Falla Blanqueries is also fairly witty.

Awesome to see the "iaio flautas" featured in this falla infantil's ninot.

The Valencia Municipal falla infantil ninot is very elegant,
and the historical theme, "La València Daurada" (Valencia's Golden Age), is promising...
but it kind of reminds of Na Jordana's superb falla 
infantil last year.

"Falles, Patrimoni del món!" Falleras chickens in this fun ninot.

This guy is either a plumber or the personification of nighttime noises
("soroll" in Valencian). Whichever, I like the style of the
Mercado de Castilla's falla infantil ninot.

Gotta have the Valencian staples at Fallas, like horchata and fartons, in this ninot.

I was personally big on any that featured cats, cats, cats... 

I'm a sucker for the cats. This falla infantil ninot is cute!
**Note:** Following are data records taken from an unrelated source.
/-- A DM.PREF reaches the prefetcher (R132, R224, R225): the plan is read, every step checked, and all of them accepted or none. -/
def Dev.acceptPref (d : Dev) (tile txid : Nat) (inst : Option Nat) (tenant planAddr first count : Nat) (ev : DramEv)
    (evs : List DramEv) : Dev :=
  let row := tileRow tile
  match (if d.outOfDram (planAddr + 32 * first) (32 * count) then (some 0x1005, d.refusePlan row inst) else
      d.readDram (planAddr + 32 * first) (32 * count) (d.eastPort 1) inst ev) with
  | (some c, d) => match inst with
    | some i => d.haltQuiet i c
    | none => d
  | (none, d) =>
    match d.checkSteps tenant planAddr inst evs count first d.plan.nextId with
    | (some (c, logged), _, d) =>
      (if logged then (match inst with | some i => d.haltQuiet i c | none => d) else d.haltIssuer inst row tenant c).orReg Reg.MT_STAT 1
    | (none, ps, d) =>
      let wait := d.plan.wait
      let d := { d with plan := { d.plan with nextId := d.plan.nextId + count, wait := [] } }
      (d.takeIn (wait ++ ackLast (tile, txid) ps)).settlePlan

/-! ## Units (R219, R226) -/

/-- The row and flash channel of a unit offset of a step. -/
def PStep.unitRow (p : PStep) (off : Nat) : Nat := p.row0 + (p.first + off) / 2 % p.nrows
def PStep.unitCh (p : PStep) (off : Nat) : Nat := 2 * p.row0 + (p.first + off) % (2 * p.nrows)

/-- The next unit offset of a row at or above `o`. -/
def PStep.nextFor (p : PStep) (row o : Nat) : Option Nat :=
  ((List.range (2 * p.nrows + 2)).map (· + o)).find? (fun i => decide (i < p.count) && decide (p.unitRow i = row))

/-- Whether a row's part of a step has ended (R225). -/
def Dev.partEnded (d : Dev) (p : PStep) (row : Nat) : Bool :=
  !(decide (p.row0 ≤ row ∧ row < p.row0 + p.nrows)) ||
  (if p.src = 1 then
     !(d.plan.units.any (fun u => decide (u.step = p.id) && (!u.scanned || d.plan.blks.any (fun b =>
        decide (b.owner = .step p.id 0) && decide (b.row = row)))))
   else (p.nextFor row (p.nextOff.getD row 0)).isNone
     && !(d.plan.units.any (fun u => decide (u.step = p.id ∧ u.row = row))))

/-- The first step in acceptance order whose part on a row has not ended. -/
def Dev.rowStep (d : Dev) (row : Nat) : Option PStep := d.plan.steps.find? (fun p => !(d.partEnded p row))

/-- The next 64 B boundary. -/
def up64 (n : Nat) : Nat := (n + 63) / 64 * 64

/-- Whether a stripe unit still holds its place in the read area: until every block of it has been decoded, or its DRAM writes are done (R226). -/
def Dev.holdsUnit (d : Dev) (u : UnitSt) : Bool :=
  !(u.data.isEmpty && u.landed) &&
  !(u.landed && u.scanned && !u.writing && (d.plan.blks.filter (fun b => decide (b.owner = .step u.step u.unit))).all
      (fun b => decide (b.phase = .writing)) && decide (0 < u.left))

/-- Bytes of a row's read area that are reserved: 16 KiB for each stripe unit, and the encoded length of each block of a SRC 1 step (R226). -/
def Dev.readUsed (d : Dev) (row : Nat) : Nat :=
  16384 * (d.plan.units.filter (fun u => decide (u.row = row) && d.holdsUnit u)).length +
  ((d.plan.blks.filter (fun b => decide (b.row = row) && b.page.isNone && decide (b.phase ≠ .writing) &&
      (match b.owner with | .step _ _ => true | .codec _ => false))).map (fun b => up64 b.bytes.length)).sum

/-- The size of a row's read area (R226). -/
def Dev.readArea (d : Dev) : Nat := (d.plan.lookUse + 1) * 65536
Hello kitty! A cute Hello Kitty themed falla infantil.

This is one of the more tasteful ninot images of women.
Let's face it, Fallas is not tops on positive depictions of women.

Anglophones have the Tooth Fairy, Spaniards have the Ratoncito Pérez.
The other night I watched the highly entertaining animation film
"Rise of the Guardians" about classic kids' folk figures
(Santa, Easter Bunny, Sandman, Boogieman),
and was pleased to see a cameo by Pérez!

I really liked this falla infantil ninot on time and the seasons:
primavera, verano, otoño, invierno. Fallas is, after all, about a changing seasons.

I like the ambiguity in this ninot between sewing and acupuncture. #pincushion

This was one of the more eye-catching ninots in the falla infantil section:
candy canes and (a Johnny Depp) Willy Wonka!

I think the Falla Na Jordana falla infantil ninot was one of my favourites
 at the exposition this year. They are always so original in style!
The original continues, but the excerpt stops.